Backup is recommended for PostgreSQL databases of the Urbi Pro service as they contain unique data.

Collecting logs

Below are recommendations for collecting and sending logs from services within an On-Premise installation.

Log format

On-Premise services in Kubernetes write logs to stdout in JSON or Plaintext format. In some cases, a combination of both formats is used, allowing flexible log output depending on system needs.

Tools for collecting logs

To collect and send logs, installing the following agents is recommended:

Storing and analyzing logs

For centralized log collection, storage, and analysis, using the following tools is recommended:

  • Elasticsearch + Kibana (ELK stack). Suitable for complex queries and long-term log storage and provides the following features:

    • full-text search and log analytics
    • flexible dashboards and visualizations in Kibana

    How it works: agents (Fluent Bit, Filebeat) collect logs from nodes and send them to Elasticsearch. Then data is indexed and becomes available in Kibana via index patterns.
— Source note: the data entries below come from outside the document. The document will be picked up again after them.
-- ==== Sys2Proof/Machine/Schedule.lean ====
section
/-! DEFINITION. What happens next: the issue of a core (R24, R28, R388), an event of the package (spec/95), and the choice
that the machine makes for itself when its schedule is empty (assumption 2). -/

namespace Sys2Proof.Machine

/-! ### The issue of a core -/

/-- The core in `core` may issue: its position serves and runs a strand, and no halt holds it (R11, R21, R434). -/
def State.mayIssue (s : State) : Bool :=
  s.pkg.powered && s.core.strand.isSome && s.pkg.serves s.core.num && !s.standsHalted

/-- A pending trap is taken before the instruction at pc (R388, R409). -/
def Core.trapsFirst (c : Core) : Bool := !c.super && !c.pending.isEmpty && c.wfe.isNone

/-- A core whose issue was held counts the cycles that have passed. -/
def State.resumed (s : State) : State := if s.core.wait.isSome then s.heldUntilNow else s

/-- The instruction at pc issues, or the trap that stands before it is taken. -/
def State.issueHere (s : State) : Out :=
  if s.core.trapsFirst then .next s.takePending
  else
    match s.fetchInstr with
    | (t, .error e) => .next (t.takeTrap e)
    | (t, .ok i) => exec i t

/-- Core n issues, if it may. -/
def State.issueCore (s : State) (n : Nat) : Out :=
  let t := s.focus n
  if t.mayIssue then t.resumed.issueHere else .next s

/-! ### An event of the package -/

/-- A package that has lost the power of its dies sees a package reset alone (R442). -/
def Instr.wakes : Instr → Bool
  | .packageReset _ => true
  | _ => false

/-- An event happens. Instruction words come from a core's fetch alone. -/
def State.happen (s : State) (i : Instr) : Out :=
  if (encode i).isSome || !(s.pkg.powered || Instr.wakes i) then .next s else exec i s

/-- A choice of the schedule is made. -/
def State.choose (s : State) : Choice → Out
  | .issue n => s.issueCore n
  | .event i => s.happen i

/-! ### The machine's own choice -/

/-- The steps that may be due at the core in `core`, in the order in which they are tried. -/
def Core.due (c : Core) : List Instr :=
  let n := c.num
  let ops := ((List.range c.ops.length).map fun k =>
    [Instr.globalLoadComplete n k, .globalStoreAccept n k, .stashRemoteAccess n k, .barrierOperationAtHome n k,
      .groupOperationAtHome n k, .spawnPush n k, .launchWindowWrite (.core n k), .tlbinvComplete n k,
      .keysetSwitchComplete n k, .listHandleWrite n]).flatten
  let wins := ((List.range 8).map fun i =>
    ((c.wins.getD i none).map fun w => w.lines.map fun l => Instr.stashLineRelease n i l.line).getD []).flatten
  let fills := match c.wanted with
    | some (w, l) => [Instr.stashLineFill n w l]
    | none => []
  let el := if c.work.isEmpty then [] else [Instr.elUnitWork n, .elStop n]
  let engine := fun (q : EngineQ) (l : List Instr) => if (c.queue q).cmds.isEmpty then [] else l
  ops ++ wins ++ fills ++ el
    ++ engine .l [.boundOverrun n .l, .latticeQueueTransfer n, .engineCommandRetire n .l, .latticeCommandBegin n,
        .demandFill n .l, .latticeStop n]
    ++ engine .c0 [.boundOverrun n .c0, .streamCopyStart n .ce0, .copyComplete n .ce0, .copyCommandBegin n .ce0,
        .demandFill n .c0, .copyStop n .ce0]
    ++ engine .c1 [.boundOverrun n .c1, .streamCopyStart n .ce1, .copyComplete n .ce1, .copyCommandBegin n .ce1,
        .demandFill n .c1, .copyStop n .ce1]
    ++ engine .k [.boundOverrun n .k, .mortarUpdate n, .engineCommandRetire n .k, .sketchCommandBegin n,
        .demandFill n .k, .sketchStop n]
    ++ [.strandRetire n]

/-- The rank of a core's strand in its gang. -/
def State.rankAt (s : State) (c : Core) : Nat :=
  (((c.strand.bind fun t => t.gang).bind s.pkg.gang).map fun g => g.rankOf c.num).getD 0

/-- A core among others whose ranks rise. -/
def State.insertRank (s : State) (c : Core) : List Core → List Core
  | [] => [c]
  | d :: r => if s.rankAt d ≤ s.rankAt c then d :: s.insertRank c r else c :: d :: r

/-- The cores with the lower ranks of gangs first: operations that reach a group's home together are applied in that order
(R270). -/
def State.byRank (s : State) : List Core := s.cores.foldl (fun l c => s.insertRank c l) []

/-- The steps that may be due outside the cores. -/
def State.dueElsewhere (s : State) : List Instr :=
  (s.pkg.hostLines.map fun e => Instr.hostWriteback e.1).filter (fun i => match i with
      | .hostWriteback l => s.pkg.snoops.contains l
      | _ => false)
    ++ s.pkg.snoops.map (fun l => .backInvalidateResponse l)
    ++ (List.range s.pkg.partials.length).map (fun k => .splitkPartialArrival k)
    ++ (List.range s.pkg.merges.length).map (fun k => .splitkMergeTimeout k)
    ++ (if (List.range 8).any s.pkg.windowOver then [.activityWindow] else [])
    ++ (if s.pkg.capDue then [.capResolve] else [])
    ++ ((s.cores.filterMap fun c => if c.strand.isSome then c.resident else none).filter s.askedOff).map (fun c => .preemption c)
    ++ ((s.pkg.gangs.map fun g => (g.members.filter fun m => m.state == .reserved).map fun m =>
        Instr.gangMemberStart m.core).flatten)
    ++ (if (s.pkg.contexts.toList.any fun x => x.hasRecords || !x.paused.isEmpty) then
        (List.range Config.cores).map fun c => .coreFreeSchedule c
      else [])

/-- The first step of a list that changes the state. -/
def State.firstChange (s : State) : List Instr → Option Out
  | [] => none
  | i :: r =>
    match s.happen i with
    | .next t => if t = s then s.firstChange r else some (.next t)
    | o => some o

/-- The core in `core` can issue now: it does not wait, its wait is over, or a pending trap comes first. -/
def State.issues (s : State) : Bool :=
  s.mayIssue && (s.core.trapsFirst || s.core.wait.all s.waitOver)

/-- The number of the core with the least local time among some. -/
def earliest : List Core → Option Nat
  | [] => none
  | c :: r =>
    some ((r.foldl (fun m d => if d.time < m.time || (d.time == m.time && d.num < m.num) then d else m) c).num)

/-- The choice of a machine whose schedule is empty: a step that is due; else the core with the least local time among those
that may issue, which issues or passes a held cycle; else a hub cycle of the package's time. -/
def State.byItself (s : State) : Out :=
  match s.firstChange ((s.byRank.map Core.due).flatten ++ s.dueElsewhere) with
  | some o => o
  | none =>
    match earliest (s.cores.filter fun c => (s.focus c.num).mayIssue) with
    | some n => if (s.focus n).issues then s.issueCore n else .next (s.onCore n fun t => t.held 1)
    | none => .next (s.mapPkg fun p => { p with now := p.now + Config.cycleUnits Config.hubClock })

end Sys2Proof.Machine
end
  • Grafana Loki. Optimized for working with Kubernetes logs and provides the following features:

    • cost-effective log storage (uses object storage, e.g., MinIO)
    • integration with Grafana for combined log and metric analysis.
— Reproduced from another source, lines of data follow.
/-- The head of a queue may begin (R194, R258, R260): queued, with no trap of its own, paced unless it begins again (assumption
99), and every access and EL instruction before it done. -/
def State.mayBegin (s : State) (q : EngineQ) (m : Cmd) (r : List Cmd) : Prop :=
  (s.core.queue q).cmds = m :: r ∧ s.engineRuns = true ∧ m.status = .queued ∧ m.refused = none
    ∧ ((s.core.queue q).last = some m.order ∨ ∀ t, (s.core.queue q).began = some t → t + s.core.gap q ≤ s.core.cycle)
    ∧ (∀ o ∈ s.core.ops, m.order ≤ o.order ∨ (o.kind.reads = false ∧ o.kind.writes = false))
    ∧ ∀ w ∈ s.core.work, m.order ≤ w.order

/-- The head of a queue runs, and cycles of its bound remain. -/
def State.hasRunning (s : State) (q : EngineQ) (m : Cmd) (r : List Cmd) : Prop :=
  (s.core.queue q).cmds = m :: r ∧ s.engineRuns = true ∧ m.status = .running
    ∧ ∀ n, m.left = some n → (match m.since with | some t => s.core.meter - t | none => 0) < n

/-- The head of a queue has run out of its bound at a boundary: no output of several entries is open (R195), and a short command
of the lattice has not made its effect (R197, R200). -/
def State.hasOverrun (s : State) (q : EngineQ) (m : Cmd) (r : List Cmd) : Prop :=
  (s.core.queue q).cmds = m :: r ∧ s.engineRuns = true ∧ m.status = .running
    ∧ m.sweep.pushed = 0 ∧ (q = .l → latticeKind m.target.instr ≠ .short ∨ m.target.sweep.done ≠ 1) ∧ ∃ n, m.left = some n ∧ n ≤ (match m.since with | some t => s.core.meter - t | none => 0)

/-- The core with x at the head of a queue, which begins now or not. -/
def Core.withHead (c : Core) (q : EngineQ) (x : Cmd) (r : List Cmd) (begins : Bool) : Core :=
  let e := { c.queue q with cmds := x :: r }
  c.setQueue q (if begins then { e with began := some c.cycle, last := some x.order } else e)

/-- The command as it begins. -/
def Cmd.beginning (m : Cmd) (c : Core) (qfmt : Word) : Cmd :=
  { m with status := .running, since := some c.meter, begun := true, qfmt := qfmt }

/-- A local range that no window holds, at offset o. -/
def Plain (s : State) (a : Word) (n o : Nat) : Prop :=
  a.getLsbD 63 = true ∧ a.extractLsb' 22 41 = 0#41 ∧ o = (a.extractLsb' 0 22).toNat ∧ o + n ≤ Config.scratchBytes
    ∧ (∀ k, k < n → s.core.windowAt (o + k) = none) ∧ s.core.scratchPoisoned o n = false

/-! ### Strands -/

/-- The core runs a new strand of a record, in the state of R242 and R243. -/
def Started (c : Core) (r : ContRec) (gang : Option Nat) : Prop :=
  c.strand = some ⟨r.join, r.affinity, gang, r.prio, r.index⟩ ∧ c.pc = r.code ∧ c.super = false ∧ c.collect = false
    ∧ c.getX 1#6 = 0x7FFFFFFFFFFFFFF8#64 ∧ c.getX 3#6 = r.frame ∧ c.getX 5#6 = r.index.setWidth 64
    ∧ (∀ k : Reg, k ≠ 1#6 → k ≠ 3#6 → k ≠ 5#6 → c.getX k = 0#64)
    ∧ c.strandReg = 0#16 ++ r.affinity ++ 0#5 ++ BitVec.ofBool gang.isSome ++ r.prio ++ r.index ∧ c.frame = r.frame
    ∧ c.v = Vector.replicate 48 0#4096 ∧ c.p = Vector.replicate 16 0#128 ∧ c.flight = []
    ∧ c.queues = Vector.replicate 8 [] ∧ c.buffer = [] ∧ c.block = none ∧ c.ops = [] ∧ c.work = [] ∧ c.wait = none
    ∧ c.rrb = 0#64 ∧ c.livedepth = 0#64 ∧ c.tags = 0#64 ∧ c.tagdrop = 0#64
    ∧ c.qfmt = Vector.replicate 8 0#64 ∧ c.pace = Vector.replicate 4 0#20 ∧ c.l = EngQueue.empty
    ∧ c.c0 = EngQueue.empty ∧ c.c1 = EngQueue.empty ∧ c.k = EngQueue.empty ∧ c.wins = Vector.replicate 8 none
    ∧ c.elbase = 0#22 ∧ c.elcap = 0#22

/-- The core of u in front is free in t: nothing of its strand's queues and engines is left, its registers and its resident
state stand, and one cycle has passed. Of the merges only the times that R186 counts may have been settled. -/
def Freed (u t : State) : Prop :=
  t.core.strand = none ∧ t.core.super = true ∧ t.core.ops = [] ∧ t.core.work = [] ∧ t.core.flight = [] ∧ t.core.pending = []
    ∧ (u.core.flight = [] → ∀ r, t.core.getX r = u.core.getX r) ∧ t.core.queues = Vector.replicate 8 []
    ∧ t.core.wins = Vector.replicate 8 none
    ∧ t.core.resident = u.core.resident ∧ t.core.scratch = u.core.scratch ∧ t.core.stats = u.core.stats
    ∧ t.core.lat = u.core.lat ∧ (u.core.flight = [] → t.core.trapvec = u.core.trapvec) ∧ t.core.cycle = u.core.cycle + 1
    ∧ t.parked = u.parked ∧ t.pkg = { u.pkg with now := t.pkg.now, merges := t.pkg.merges } ∧ t.schedule = u.schedule
    ∧ (t.pkg.merges.map fun m => { m with age := 0, since := none }) = u.pkg.merges.map fun m => { m with age := 0, since := none }

end Sys2Proof.Machine
end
    How it works: agents (Fluent Bit) send logs to Loki with labels for quick search. Then logs become available in Grafana via LogQL queries.

Monitoring services

On-Premise services provide metrics in Prometheus format. This format ensures secure data transmission (via HTTPS or protected endpoints) and is easily integrated with most modern monitoring systems.

Below are recommendations for configuring service monitoring.

Monitoring methods

Two main monitoring methods are recommended to use:

  • For APIs and services in Kubernetes - the RED method:

    • Rate (Request rate)
    • Errors
    • Duration
  • For databases and storage on virtual machines - the USE method:

    • Utilization (Resource usage)
    • Saturation
    • Errors

Tools

For a complete monitoring cycle (collection, storage, visualization, and alerting), using the following tools is recommended:

  • Metrics collection and storage: Prometheus - provides flexible queries (PromQL language) and reliable data storage.
  • Visualization: Grafana - offers dashboards with customizable queries.
  • Alerting: AlertManager - allows sending notifications via e-mail, Slack, and other channels when thresholds are exceeded.

Collecting metrics

Collecting metrics directly from service pods is recommended. If your Kubernetes cluster uses Prometheus with Kubernetes SD (Service Discovery), add the following annotations to the podAnnotations parameter in the Helm charts of the services:

  • prometheus.io/scrape: "true" - enable metrics collection from this pod.
  • prometheus.io/path: "/metrics" - the path where metrics are available.
  • prometheus.io/port: "80" - pod port.

The following tools are recommended for collecting metrics:

API service metrics in Kubernetes

When monitoring API services in Kubernetes, consider the following key indicators, which help assess system performance and stability and detect potential issues:

  • Network indicators:

    • RPS (Requests Per Second) - the number of requests per second passing through Ingress or Service. It is important to collect metrics specifically from the Ingress controller, as it shows the total incoming traffic.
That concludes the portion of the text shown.